You have floating point geometrical shapes that you want to display on a raster device, so somehow there has to be a floating point to integer conversion. It's not in your code, so it will happen at a lower level: in the graphics library, the display driver or whatever. Since you're not happy with the result, you have to handle this conversion yourself.
There's no right or wrong way to do this. For example, take your case of a hex tile that has a “radius” of 50. The hexagon is oriented so that the W vertex is at (-50,0) and the E vertex is at (50,0). Now the NE vertex of this hexagon is at approximately (25,0,43.3). The hexagon that's adjacent to this one in the N direction has its center at about y=86.6 and its top edge at 129.9. How would you like to pixellate this? If you round 43.3 down to 43, now you no longer have a mathematically exact regular hexagon. If you round 129.9 up to 130, your first hexagon is 86 pixels in total height but the one on top of it is 87. This is an issue that you must resolve based on the project's requirements.
And this is just one case (radius=50). If you allow the radius to be variable, can you come up with an algorithm to handle all cases? I couldn't. I think you need to use a fixed screen dimension for your hexagons, or at least reduce the possibilities to a small number.

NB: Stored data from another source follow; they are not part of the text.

-- ==== Sys2Proof/Machine/Dictionary.lean ====
section
/-! DEFINITION. The object dictionary (R350): the key of every object by the manual's name, the object rows of the
chapters' tables (type, access, apply class, range, write role) and the defaults. The key of index:sub is
index · 256 + sub. A name whose table row repeats over an index variable takes that variable as an argument; a name
whose row repeats over subindices takes the distance from the first subindex as its last argument. -/

namespace Sys2Proof

/-- The types of Table 15-1. -/
inductive OType where
  | bool | u8 | u16 | u32 | u64 | i8 | i16 | i32 | i64 | f32 | f64 | time96 | enum16 | string | domain
  deriving DecidableEq, Repr

/-- The type code of Table 15-1. -/
def OType.code : OType → Nat
  | .bool => 1 | .u8 => 2 | .u16 => 3 | .u32 => 4 | .u64 => 5 | .i8 => 6 | .i16 => 7 | .i32 => 8 | .i64 => 9
  | .f32 => 10 | .f64 => 11 | .time96 => 12 | .enum16 => 13 | .string => 14 | .domain => 15

/-- The bytes of a value of a scalar type (Table 15-1); 0 for STRING and DOMAIN. -/
def OType.bytes : OType → Nat
  | .bool => 1 | .u8 => 1 | .u16 => 2 | .u32 => 4 | .u64 => 8 | .i8 => 1 | .i16 => 2 | .i32 => 4 | .i64 => 8
  | .f32 => 4 | .f64 => 8 | .time96 => 12 | .enum16 => 2 | .string => 0 | .domain => 0

/-- Whether the type is two's complement. -/
def OType.signed : OType → Bool
  | .i8 | .i16 | .i32 | .i64 => true
  | _ => false

/-- Whether the value is a byte string. -/
def OType.isBlob : OType → Bool
  | .string | .domain => true
  | _ => false

/-- The accesses of R350. -/
inductive Acc where
  | ro | rw | wo
  deriving DecidableEq, Repr

/-- The apply classes of R352; `none` on read-only objects. -/
inductive Cls where
  | none | live | stopped | restart
  deriving DecidableEq, Repr

/-- The range column of an object table. F32 and F64 bounds are bit patterns. -/
inductive Rng where
  | any
  | int (lo hi : Int)
  | orInt (x lo hi : Int)
  | step (lo hi m : Int)
  | orStep (x lo hi m : Int)
  | oneOf (l : List Int)
  | f32 (lo hi : Nat)
  | orF32 (x lo hi : Nat)
  | f64 (lo hi : Nat)
  | fmin0
  | len (n : Nat)
  | upto (n : Nat)
  | lenIn (lo hi : Nat)
  | dyn
  deriving DecidableEq, Repr

/-- One row of an object table: first index, number of indices, first subindex, number of subindices. -/
structure ObjRow where
  base  : Nat
  count : Nat
  sub   : Nat
  nsub  : Nat
  type  : OType
  acc   : Acc
  cls   : Cls
  rng   : Rng
  role  : Nat
  deriving DecidableEq, Repr

/-- Whether a row holds index:sub. -/
def ObjRow.holds (r : ObjRow) (ix sub : Nat) : Bool :=
  r.base ≤ ix && ix < r.base + r.count && r.sub ≤ sub && sub < r.sub + r.nsub

namespace Obj
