/-- One cell controller (R70–R86), as the manual requires it of any cell. -/
structure CellCtl where
  powered : Bool
  uid : BitVec 64
  cap0 : BitVec 64
  cap1 : BitVec 64
  cap2 : BitVec 64
  vendor : List (Nat × BitVec 64)
  pos : Option Nat
  cfgPos : Option (BitVec 64)
  delayA : Nat
  delayB : Nat
  eLast : Option Nat
  /-- The state at the output: 0 BLOCKED, 1 BYPASS, 2 INSERT, 3 INSERT_NEG. -/
  state : Nat
  /-- The latched fault code (Table 03-7), the last eight, newest first. -/
  fault : Nat
  faultLog : List Nat
  /-- The accepted commands not yet executed, oldest first; the SEC_LSB and CYCLE of the frame of the newest, and the SEQ last
  accepted. -/
  cmds : List CellCmd
  taken : Option (Nat × Nat)
  seqEcho : Nat
  seqValid : Bool
  /-- Bits of STATUS that describe the last frame: CMD_BAD, REPEAT, HOLDING, FOLDING, EPOCH_REJECT. -/
  cmdBad : Bool
  repeated : Bool
  holding : Bool
  folding : Bool
  epochReject : Bool
  bypassClosed : Bool
  /-- The SEQ of the last accepted command with CLOSE_BYPASS and BLOCKED; whether two such stand. -/
  closeSeq : Option Nat
  closeReady : Bool
  portA : Bool
  portB : Bool
  /-- Defect words are sent out of a DOWN port. -/
  defectA : Bool
  defectB : Bool
  /-- The block pattern is being forwarded (R85). -/
  blocking : Bool
  /-- T_k reconstructed from the latest valid frame, and the next sample instant S_{k+1}, in 125 ps of the cell's time. -/
  tk : Int
  sk : Int
  /-- Apply delay and sample lead of that frame, in 10 ns, and Tc in ns. -/
  apply : Nat
  lead : Nat
  /-- TYPE, CYCLE and ROT_B of the frames taken in the present cycle, with their arrival and λ. -/
  seen : List (Nat × Nat × Bool × Nat × Nat)
  /-- Sum and count of the loop intervals, newest 16, in 125 ps (R81). -/
  loops : List Int
  /-- The time of the last transition, and the delay reported for it. -/
  lastMove : Int
  edgeDelay : Nat
  /-- VCAP, APPLIED and TEMP latched at S_k. -/
  vcap : Nat
  applied : Nat
  temp : Nat
  /-- T_k of the last cycle in which a frame was taken in, and the cycles since without one, counted at the predicted T_k
  (R83). -/
  tTaken : Option Int
  missed : Nat
  /-- COUNTERS (Table 03-10). -/
  errA : Nat
  errB : Nat
  rejects : Nat
  holds : Nat
  /-- The time of the last CYCLE frame accepted, or of power-up (R84). -/
  tCycle : Int
  /-- An accepted command carries CLEAR_FAULT and waits to be executed. -/
  clearReq : Bool
  deriving DecidableEq, Repr

/-- What the run of the present cycle has reached (R25, R33). -/
inductive RunPhase where
  | idle | loop | modulation | committed
  deriving DecidableEq, Repr
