-- ==== Sys2Proof/Machine/Lanes.lean ====
section
/-! DEFINITION. The strand lanes (R35–R62): which lane serves which strand, the receiver state machine of Table 02-2, its
detectors, alignment, transmit modes and the quad PLLs. -/

namespace Sys2Proof.Machine

open Sys2Proof

/-- The receiver states of `LANE_STATE`. -/
abbrev LaneState.off : Nat := 0
abbrev LaneState.noSignal : Nat := 1
abbrev LaneState.acquire : Nat := 2
abbrev LaneState.unaligned : Nat := 3
abbrev LaneState.aligned : Nat := 4

namespace Dev

/-- The topology in force: 0 ring, 1 line, 2 pair (R7). -/
def topology (d : Dev) : Nat := d.getN Obj.STR_TOPOLOGY

/-- The strand Table 02-6 maps a lane to. -/
def laneStrand (d : Dev) (l : Nat) : Nat := if d.topology = 0 then l / 2 else l

/-- The lane of end A and, in ring topology, of end B of a strand (Table 00-3). -/
def laneA (d : Dev) (s : Nat) : Nat := if d.topology = 0 then 2 * s else s
def laneB (s : Nat) : Nat := 2 * s + 1

/-- The number of strands the topology has (Table 00-3). -/
def strandCount (d : Dev) : Nat := if d.topology = 0 then 16 else 32

/-- Whether a lane serves its strand (R44): mapped, enabled, and the strand has positions. -/
def serves (d : Dev) (l : Nat) : Bool := d.on (Obj.LANE_ENABLE l) && d.positions (d.laneStrand l) != 0

/-- Whether the lanes loop back what they receive (R56, R57, Table 14-2): a STANDBY, from the boundary after the last frame it
sent until the first boundary of a takeover, and outside CONFIG a SOLO module in pair topology with ARB_ACT low. -/
def loopsBack (d : Dev) : Bool :=
  d.topology == 2 && ((d.standby && !d.pair.leaving) || d.pair.take.isSome
    || (d.getN Obj.PR_ROLE == 0 && d.mode != Mode.config && d.mode != Mode.boot && !(d.on Obj.PR_ARB_STATE)))

/-- The state of a lane's receiver. -/
def laneState (d : Dev) (l : Nat) : Nat := d.getN (Obj.LANE_STATE l)

/-- Whether the role, not `LANE_TX_MODE`, sets a lane's function: it loops its strand back (R56). -/
def laneLoops (d : Dev) (l : Nat) : Bool := d.loopsBack && d.positions (d.laneStrand l) != 0

/-- The transmit mode in force on a lane: FRAMES in loopback, else `LANE_TX_MODE` (R56). -/
def laneMode (d : Dev) (l : Nat) : Nat := if d.laneLoops l then 0 else d.getN (Obj.LANE_TX_MODE l)

/-- A word as it leaves the transmitter: complemented with `LANE_TX_INVERT` (R62). -/
def lineWord (d : Dev) (l : Nat) (w : Word) : Word := if d.on (Obj.LANE_TX_INVERT l) then ~~~w else w

/-- Send words on a lane. -/
def sendLane (l : Nat) (ws : List Word) (d : Dev) : Dev := d.send (.lane l (ws.map (d.lineWord l)))

/-- What a lane sends where it sends no frame (Table 02-5): idle words between frames and without a strand (R43, R55), in
loopback until ALIGNED (R56), and in IDLE_ONLY; sync words in TRAINING; electrical idle in OFF and with its quad unlocked
(R61). The block pattern replaces it while Breakwater injects (R54). -/
def fillOf (d : Dev) (l : Nat) : LaneFill :=
  if d.on (Obj.LANE_ENABLE l) = false ∨ d.getN (Obj.LANE_TX_MODE l) = 4 ∨ (d.lane l).idle then .electricalIdle
  else if d.laneLoops l ∧ d.laneState l = LaneState.aligned then .received
  else match d.laneMode l with
    | 1 => .word (d.lineWord l Rodal.syncWord)
    | 3 => .prbs31 (d.on (Obj.LANE_TX_INVERT l))
    | _ => .word (d.lineWord l Rodal.idleWord)

/-- Let a lane's transmitter follow. -/
def fillRefresh (l : Nat) (d : Dev) : Dev :=
  let f := d.fillOf l
  if f = (d.lane l).fill then d else (d.setLane l { d.lane l with fill := f }).send (.laneFill l f)

/-- The runs of words a receiver counts begin anew: at a change of its state, a slip or an inversion. -/
def restartLane (x : LaneSt) : LaneSt := { x with train := 0, trainC := 0, blockRun := 0, prbs := [] }

/-- Change a lane's state (R44): a lane that serves a strand raises event s and writes an L0 record. -/
def setLaneState (l st : Nat) (d : Dev) : Dev :=
  if st = d.laneState l then d
  else
    let d := ((d.setN (Obj.LANE_STATE l) st).setLane l (restartLane (d.lane l))).fillRefresh l
    if d.serves l then
      let s := d.laneStrand l
      (d.signal s l).storeRec s 0 0 l 0 false
    else d

/-- The equalisation objects of a lane, held until it leaves OFF (R52). -/
def laneHeldKeys (l : Nat) : List Nat :=
  [Obj.LANE_TX_SWING l, Obj.LANE_TX_PREEMPH l, Obj.LANE_RX_CTLE l, Obj.LANE_TX_INVERT l]

/-- Power a lane up or down as its enable and mode ask (Table 02-2, rows 1 and 2); a lane in IDLE_ONLY is never ALIGNED, and
another checker begins with PRBS31 (Table 02-5). (DEDUCED: assumption log 22) -/
def laneRefresh (l : Nat) (d : Dev) : Dev :=
  let d :=
    if d.on (Obj.LANE_ENABLE l) = false ∨ d.getN (Obj.LANE_TX_MODE l) = 4 then d.setLaneState l LaneState.off
    else if d.laneState l = LaneState.off then
      let d := d.applyHeld (laneHeldKeys l)
      let d := d.setLane l { d.lane l with los := true, gateBad := true, misses := 0 }
      d.setLaneState l LaneState.noSignal
    else if d.laneMode l = 2 ∧ d.laneState l = LaneState.aligned then
      (d.setLane l { d.lane l with misses := 0 }).setLaneState l LaneState.unaligned
    else if d.laneMode l = 3 then d
    else d.setLane l { d.lane l with prbs := [] }
  d.fillRefresh l

/-- LOS asserts (R45): the lane goes to NO_SIGNAL and a frame in progress is discarded. -/
def devLosAssert (l amplitude : Nat) (d : Dev) : Dev :=
  let d := d.setN (Obj.LANE_AMPLITUDE l) (amplitude % 65536)
  if d.laneState l = LaneState.off then d
  else
    let d := d.setLane l { d.lane l with los := true, gateBad := true }
    if d.laneState l = LaneState.noSignal then d
    else (d.inc (Obj.LANE_LOS_COUNT l)).setLaneState l LaneState.noSignal

/-- LOS clears (R45): NO_SIGNAL goes to ACQUIRE; the gate under way stays partial (R46). -/
def devLosClear (l amplitude : Nat) (d : Dev) : Dev :=
  let d := d.setN (Obj.LANE_AMPLITUDE l) (amplitude % 65536)
  let d := d.setLane l { d.lane l with los := false }
  if d.laneState l = LaneState.noSignal then d.setLaneState l LaneState.acquire else d

/-- Word clocks of a frequency gate (R46). -/
def gateClocks : Nat := 262144

/-- The frequency difference of a gate in ppm, to the nearest integer, held to an I16. (DEDUCED: assumption log 21) -/
def gatePpm (count : Nat) : Int :=
  let x := ((count : Int) - gateClocks) * 1000000
  let r := (if 0 ≤ x then x + 131072 else x - 131072).tdiv gateClocks
  max (-32768) (min 32767 r)

/-- Whether a gate's difference exceeds 300 ppm. -/
def gateOver (count : Nat) : Bool := 300 * gateClocks < (((count : Int) - gateClocks) * 1000000).natAbs

/-- A frequency gate ends (R46): only a complete gate reports and moves the lane. (DEDUCED: assumption log 21) -/
def devFrequencyGateEnd (l count : Nat) (d : Dev) : Dev :=
  let x := d.lane l
  let st := d.laneState l
  let d' := d.setLane l { x with gateBad := x.los }
  if st = LaneState.off then d
  else if x.gateBad || x.los then d'
  else
    let d' := d'.set (Obj.LANE_FREQ_DIFF l) (gatePpm count)
    if gateOver count then
      if st = LaneState.unaligned ∨ st = LaneState.aligned then
        (d'.inc (Obj.LANE_LOL_COUNT l)).setLaneState l LaneState.acquire
      else d'
    else if st = LaneState.acquire then d'.setLaneState l LaneState.unaligned
    else d'

/-- The sync condition holds at the current slip position (R49); the complement only sets its flag. -/
def laneSync (l : Nat) (complement : Bool) (d : Dev) : Dev :=
  if complement then d.setBit (Obj.LANE_SYNC_SEEN l) 1 true
  else
    let d := d.setBit (Obj.LANE_SYNC_SEEN l) 0 true
    if d.laneState l = LaneState.unaligned ∧ d.laneMode l ≠ 2 then
      (d.setLane l { d.lane l with misses := 0, synced := true }).setLaneState l LaneState.aligned
    else d

/-- One missed sync (R47): the third in a row loses frame alignment. -/
def laneMiss (l : Nat) (d : Dev) : Dev :=
  let x := d.lane l
  let n := x.misses + 1
  if 3 ≤ n then
    let d := d.setLane l { x with misses := 0 }
    (d.inc (Obj.LANE_LFA_COUNT l)).setLaneState l LaneState.unaligned
  else d.setLane l { x with misses := n }

/-- An accepted slip reaches its boundary (R50). -/
def applyBitslip (l : Nat) (d : Dev) : Dev :=
  if d.laneState l = LaneState.aligned then d.inc (Obj.LANE_SLIP_DROPPED l)
  else
    let d := d.setN (Obj.LANE_SLIP_POS l) ((d.getN (Obj.LANE_SLIP_POS l) + 1) % 32)
    (d.set (Obj.LANE_SYNC_SEEN l) 0).setLane l (restartLane (d.lane l))

/-- An accepted polarity change reaches its boundary (R50): not applied in ALIGNED. -/
def applyRxInvert (l : Nat) (v : Int) (d : Dev) : Dev :=
  if d.laneState l = LaneState.aligned then d.inc (Obj.LANE_SLIP_DROPPED l)
  else
    let d := d.set (Obj.LANE_RX_INVERT l) v
    (d.set (Obj.LANE_SYNC_SEEN l) 0).setLane l (restartLane (d.lane l))

/-- The number of leading words equal to `w`. -/
def runOf (w : Word) (ws : List Word) : Nat := (ws.takeWhile (· == w)).length

/-- Words received without a frame, one after another: three sync words in a row meet the sync condition, three complemented
ones its complement (R49). In TRAINING mode any other word of an ALIGNED lane is a missed sync, but in a cycle in which three
block-pattern words in a row arrive none counts (R47). -/
def trainWords (l : Nat) : List Word → Dev → Dev
  | [], d => d
  | w :: t, d =>
    let x := d.lane l
    let count := fun (v : Word) (n : Nat) => if w = v then min 3 (n + 1) else 0
    let n := count Rodal.syncWord x.train
    let c := count (~~~Rodal.syncWord) x.trainC
    let b := count Rodal.blockWord x.blockRun
    let inBlock := decide (0 < b ∧ 3 ≤ x.blockRun + 1 + runOf Rodal.blockWord t)
    let d := d.setLane l { x with train := n, trainC := c, blockRun := b, blocked := x.blocked || inBlock,
                                  misses := if n = 0 then x.misses else 0 }
    let d := if n = 3 then d.laneSync l false else d
    let d := if c = 3 then d.laneSync l true else d
    let d := if d.laneState l = LaneState.aligned ∧ d.laneMode l = 1 ∧ n = 0 ∧ (d.lane l).blocked = false then d.laneMiss l else d
    trainWords l t d

/-- Follow the PRBS31 sequence (Table 02-5) over received bits: its first 31 bits begin it, each later bit is checked against
it. The bit errors and the history, newest bit first. (DEDUCED: assumption log 66) -/
def prbsRun : List Bool → List Bool → Nat × List Bool
  | h, [] => (0, h)
  | h, b :: t =>
    if h.length < 31 then prbsRun (b :: h) t
    else
      let e := h.getD 30 false != h.getD 27 false
      let (n, h') := prbsRun (e :: h.take 30) t
      ((if b = e then 0 else 1) + n, h')

/-- Words without a frame reach a lane (R49, R51): the training pattern, or in PRBS31 mode the sequence to check
(Table 02-5). -/
def devTrainingPattern (l : Nat) (ws : List Word) (d : Dev) : Dev :=
  let st := d.laneState l
  if st ≠ LaneState.unaligned ∧ st ≠ LaneState.aligned then d
  else if d.laneMode l = 3 then
    let (n, h) := prbsRun (d.lane l).prbs (ws.flatMap fun w => bitsOf 32 w.toNat)
    (d.setLane l { d.lane l with prbs := h }).add (Obj.LANE_PRBS_ERR l) n
  else d.trainWords l ws

/-- The arm groups that have a strand with positions on a quad (R61). -/
def quadArms (d : Dev) (q : Nat) : Nat :=
  ([4 * q, 4 * q + 1, 4 * q + 2, 4 * q + 3].filter d.serves).foldl
    (fun m l => m ||| (if d.getN (Obj.MOD_STRAND_ARM (d.laneStrand l)) = 0 then 1 else 2)) 0

/-- Put the four lanes of a quad at electrical idle, or back. -/
def quadIdle (q : Nat) (v : Bool) (d : Dev) : Dev :=
  [4 * q, 4 * q + 1, 4 * q + 2, 4 * q + 3].foldl (fun d l => (d.setLane l { d.lane l with idle := v }).fillRefresh l) d

/-- A quad PLL loses lock (R61): its lanes go idle and L3 is raised on the arm groups with a strand on the quad. -/
def devQuadUnlock (q : Nat) (d : Dev) : Dev :=
  let d := d.setBit Obj.LANE_QUAD_LOCK q false
  let d := d.quadIdle q true
  let arms := d.quadArms q
  if arms = 0 then d else d.raiseFault 0x0101 3 arms q 0 true

/-- A quad PLL relocks: its lanes resume in the mode in force (R61). -/
def devQuadRelock (q : Nat) (d : Dev) : Dev :=
  ((d.setBit Obj.LANE_QUAD_LOCK q true).quadIdle q false).clearCause 0x0101 q

end Dev

end Sys2Proof.Machine
end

Nowhere in your code do you determine the size of the display window, so I don't understand how you intend to handle scaling issues, or determine how many hexes are needed to show the full map.
As to your first question, I am certain that the performance will be poor. The constructor for QRegularPolygon is inside the loop that creates the hexes, so it gets called many times (800 in your example). It does two trig calculations for each vertex, so you perform 9600 trig calculations as you build your list of hexes. You don't need ANY of them. The calculations are the sine and cosine of 0 degrees, 60 degrees, 120 degrees and so on. Those are so easy you don't even need sin and cos.
The use of the trig functions exacerbates the floating point/integer problem, too. Look at this:
>> int(50.0*math.sin(math.pi/6))
24
We know it should be 25, but the computer figures it as int(24.999999999996) – I may have left out a few 9's.
If you calculate the vertex positions of just one hexagon, you can get all the other ones by a simple translation. See the useful Qt functions QPolygon->translate or QPolygon->translated.
It seems that you don't need a constructor that can handle any type of polygon when your design concept absolutely needs hexagons. Did you just copy it from somewhere? I think it's mostly clutter, which always opens the door to errors.
Do you really need polygons here? Later on, I suppose, the game will use raster images, so the polygons are just for display purposes.
You could just take a point cloud representing all corners of the polygon and draw lines beneath them. With this, you avoid problems of rounding / floating point arithmetics etc.